Today, you can. Let's get your psql client warmed up.

Part 1: Accelerate Local Analytics by 500x

Instead of moving your data, pg_duckdb brings the query engine to your data, giving you a massive performance boost right where you work.

Hands-On Demo: The 500x Performance Gain

Let's see it in action. The easiest way to get started is with the official Docker image, which comes with everything pre-configured.

Copy code
# Run the container with a permissive password setting for this demo
# In production, you should manage secrets properly!
docker run -d --name pgduckdb -e POSTGRES_HOST_AUTH_METHOD=trust ghcr.io/hydradatabase/pg_duckdb:main

Once the container is running, you can connect directly with psql:

Copy code
docker exec -it pgduckdb psql -U postgres

For this demo, we've pre-loaded a 1GB TPC-DS dataset, a standard benchmark for analytical systems. First, let's run a complex analytical query using the native PostgreSQL engine. We'll use \timing to measure how long it takes.

Copy code
-- psql
\timing
-- TPC-DS Query 1
SELECT
    c.c_customer_id AS customer_id,
    c.c_first_name AS customer_first_name,
    c.c_last_name AS customer_last_name,
    -- ... (rest of the complex query)
FROM
    customer c,
    customer_address ca,
    customer_demographics cd
WHERE
    ca.ca_city = 'Hopewell'
    -- ... (more joins and conditions)
GROUP BY
    c.c_customer_id,
    c.c_first_name,
    c.c_last_name;

Running this query on our instance took 1 minute and 29 seconds.

Copy code
Time: 89000.123 ms (01:29.000)

Now, let's unleash the duck.

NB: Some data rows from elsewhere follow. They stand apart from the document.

/-! Cores and lanes. -/

/-- The cores of a rectangle, row-major. -/
def rectCores (x0 y0 w h : Nat) : List Nat := (List.range h).flatMap fun r => (List.range w).map fun c => 12 * (y0 + r) + x0 + c
/-- The resident team whose rectangle holds a core. -/
def residentOn (s : State) (core : Nat) : Option (Nat × Team) := s.teams.find? fun e => e.2.saved.isNone && inRect e.2 core
/-- Whether a core of a context takes new teams and promoted threads (16 R356). DEDUCED (log 87). -/
def coreOpen (s : State) (c core : Nat) : Bool :=
  inPartition s c core && (if (s.core core).leaving then decide (s.beat.toNat ≤ (s.core core).changed)
                           else decide ((s.core core).changed < s.beat.toNat))
/-- How many new threads a lane can take: a free slot and 16 pool registers each, and none behind an ACQUIRE. -/
def laneCap (s : State) (core lane : Nat) : Nat :=
  if acquirePending s core lane then 0
  else min (16 - (laneThreads s core lane).length) (poolFree s core lane / 16)
/-- The capacities of a core's lanes. -/
def laneCaps (s : State) (core : Nat) : List Nat := (List.range 128).map (laneCap s core)
/-- The slot that a new thread of a lane takes: the lowest free one (12_execution_model.md R273 names none).
DESIGN CHOICE (log 110). -/
def freeSlot (s : State) (core lane : Nat) : Nat :=
  ((List.range 16).find? fun k => (s.thr (placeOf core lane k)).isNone).getD 0
/-- The lowest free lanes for a gang of a width: a half-bank, a bank or a bank pair (14 R343). -/
def seatGang (caps : List Nat) (width : Nat) : Option Nat :=
  ((List.range (128 / width)).map (· * width)).find? fun b => ((caps.drop b).take width).all (0 < ·)
/-- The capacities after a gang is seated. -/
def useLanes (caps : List Nat) (b width : Nat) : List Nat :=
  caps.take b ++ ((caps.drop b).take width).map (· - 1) ++ caps.drop (b + width)
/-- The base lanes of `n` gangs of a width on one core. -/
def seatGangs : Nat → List Nat → Nat → Option (List Nat)
  | 0, _, _ => some []
  | n + 1, caps, width =>
    match seatGang caps width with
    | none => none
    | some b => (seatGangs n (useLanes caps b width) width).map (b :: ·)
/-- The gangs of a team on core k of its rectangle. -/
def gangsOn (x : Shape) (k : Nat) : Nat := (x.gangs + x.w * x.h - 1 - k) / (x.w * x.h)
/-- Whether a core could hold its part of a shape when empty. -/
def emptyFits (x : Shape) (k : Nat) : Bool := (seatGangs (gangsOn x k) (List.replicate 128 16) x.width).isSome
/-- The base lanes a core offers to its part of a shape now (14 R343). -/
def coreSeats (s : State) (c : Nat) (x : Shape) (k core : Nat) : Option (List Nat) :=
  if coreOpen s c core && (residentOn s core).isNone
      && (decide (x.share + ((s.core core).shares.map (·.n)).sum ≤ 2048))
      && decide (x.slotNeed ≤ ((List.range 64).filter (physFree s core ·)).length) then
    seatGangs (gangsOn x k) (laneCaps s core) x.width
  else none
/-- An option for every element, or none. -/
def allSome {α : Type} : List (Option α) → Option (List α)
  | [] => some []
  | none :: _ => none
  | some x :: r => (allSome r).map (x :: ·)
/-- The corners a shape's rectangle may have, in order of their core number. -/
def corners (x : Shape) : List (Nat × Nat) :=
  (List.range (13 - x.h)).flatMap fun y => (List.range (13 - x.w)).map fun c => (c, y)
/-- The first rectangle that takes a shape now: its corner and the base lanes on each core. -/
def findRect (s : State) (c : Nat) (x : Shape) : Option (Nat × Nat × List (List Nat)) :=
  ((corners x).filterMap fun e =>
    (allSome ((rectCores e.1 e.2 x.w x.h).zipIdx.map fun k => coreSeats s c x k.2 k.1)).map fun l => (e.1, e.2, l)).head?
/-- Whether some rectangle of the partition could hold a shape when empty (14 R343). -/
def canEverFit (s : State) (c : Nat) (x : Shape) : Bool :=
  ((List.range (x.w * x.h)).all (emptyFits x)) && (corners x).any fun e => (rectCores e.1 e.2 x.w x.h).all (inPartition s c)

/-! The placement of a team (14 R343 to R346). -/

/-- A task record (14 R331, Table 9). -/
structure Task where
  entry : Nat
  args  : List Word
  tile  : Word
  succ  : Option Nat
  deriving DecidableEq, Repr
/-- The eight words at an offset. -/
def words8 (bs : List Byte) (off : Nat) : List Word := (List.range 8).map fun k => BitVec.ofNat 32 (pfield bs (off + 4 * k) 0 32)
/-- A record, if its reserved bits are zero. -/
def taskOf (bs : List Byte) : Option Task :=
  if pfield bs 0 57 7 != 0 || pfield bs 44 1 31 != 0 || pfield bs 48 57 7 != 0 || !zeros bs 56 8
      || (pfield bs 44 0 1 == 1 && pfield bs 48 0 57 % 16 != 0) then none
  else some ⟨pfield bs 0 0 57, words8 bs 8, BitVec.ofNat 32 (pfield bs 40 0 32),
             if pfield bs 44 0 1 == 1 then some (pfield bs 48 0 57) else none⟩
/-- What the next team of a packet runs on: its arguments, or the status against the packet. -/
def nextTask (s : State) (p : Packet) : Except Nat Task :=
  if p.typ == 1 then .ok ⟨0, words8 p.bytes 48, 0#32, none⟩
  else
    let r := pfield p.bytes 24 0 57
    let va := r + 64 * p.placed
    let bs : Chk (List Byte) := if r == 0 then .ok ((p.bytes.drop 128).take 64) else devRead s p.ctx va 64
    match bs with
    | .ok x => match taskOf x with
      | some t => .ok t
      | none => .error 1
    | _ => .error (readFault s p.ctx va 64)
/-- The serial of a context's next team (19_faults_traps_preemption.md R401): the count plus one, skipping 0 and serials
still held. -/
def nextSerial (s : State) (c : Nat) : Nat → Word → Word
  | 0, n => n
  | k + 1, n =>
    let m := n + 1#32
    if m == 0#32 || s.teams.any (fun e => e.2.ctx == c && e.2.serial == m) then nextSerial s c k m else m
/-- The gangs of a team, their s registers loaded (14 R345). -/
def teamGangs (x : Shape) (kds : List KDesc) (t : Task) (cores : List Nat) (seats : List (List Nat)) : List Gang :=
  (List.range x.gangs).map fun g =>
    let k := g % (x.w * x.h)
    let d := ((kds[g]?).or kds.head?).getD ⟨0, .general, 16, false⟩
    { index := g, core := (cores[k]?).getD 0, base := (((seats[k]?).getD [])[g / (x.w * x.h)]?).getD 0, width := x.width
      role := d.role, allot := d.allot, legacy := d.legacy
      s := Vector.ofFn fun n : Fin 64 => if n.val == 8 then t.tile else (t.args[n.val]?).getD 0#32
      key := 0#64 }
/-- The blocks of `n` threads in %tid order. -/
def takeBlocks (s : State) (c kib : Nat) : Nat → List Block → Option (List Block)
  | 0, _ => some []
  | n + 1, taken =>
    match lowestBlock s c taken kib with
    | none => none
    | some b => (takeBlocks s c kib n (b :: taken)).map (b :: ·)
/-- The threads of a gang put in their lanes, with the blocks of the team and which of them are still to be zeroed; `z` is
the time of the team's zeroing, or 0 while a block waits. -/
def startGang (s : State) (team : Nat) (x : Shape) (g : Gang) (entry z : Nat) (blocks : List (Block × Bool)) : State :=
  (List.range g.width).foldl (fun s t =>
    let tid := g.index * g.width + t
    let b := (blocks[tid]?).getD (⟨0, 0, 0⟩, false)
    let p := placeOf g.core (g.base + t) (freeSlot s g.core (g.base + t))
    s.setThr p { freshThread team tid (some g.index) g.index entry b.1 (s.dies[dieOf g.core % 8]'(by omega))
        (z + 64 * x.stagger * g.index) with zero := b.2 }) s
/-- A packet's team counted as placed. -/
def countPlaced (s : State) (k : Nat) : State :=
  match s.packet k with
  | some p =>
    s.setPacket k { p with placed := p.placed + 1, live := p.live + 1, next := 0
                           stage := if p.placed + 1 == p.total then .resident else p.stage }
  | none => s
/-- A packet that places nothing more, with a status. -/
def stopPacket (s : State) (k status : Nat) : State := failPacket s k status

With pg_duckdb, all we have to do is enable the DuckDB engine with a simple SET command and run the exact same query.

Copy code
-- Enable the DuckDB engine for this session
SET pg_duckdb.enable = true;

-- Run the exact same TPC-DS query again
SELECT
    c.c_customer_id AS customer_id,
    -- ... (same query as before)

The result? 137 milliseconds.

Copy code
Time: 137.000 ms

That's not a typo. We went from nearly a minute and a half to just over a tenth of a second—a ~500x speedup. This is the power of DuckDB's columnar engine, which is purpose-built for analytical queries, reading only the data it needs from each column. This incredible boost is achieved with zero changes to how your data is stored; it's still a regular PostgreSQL table, but you're swapping in a more efficient engine for the job.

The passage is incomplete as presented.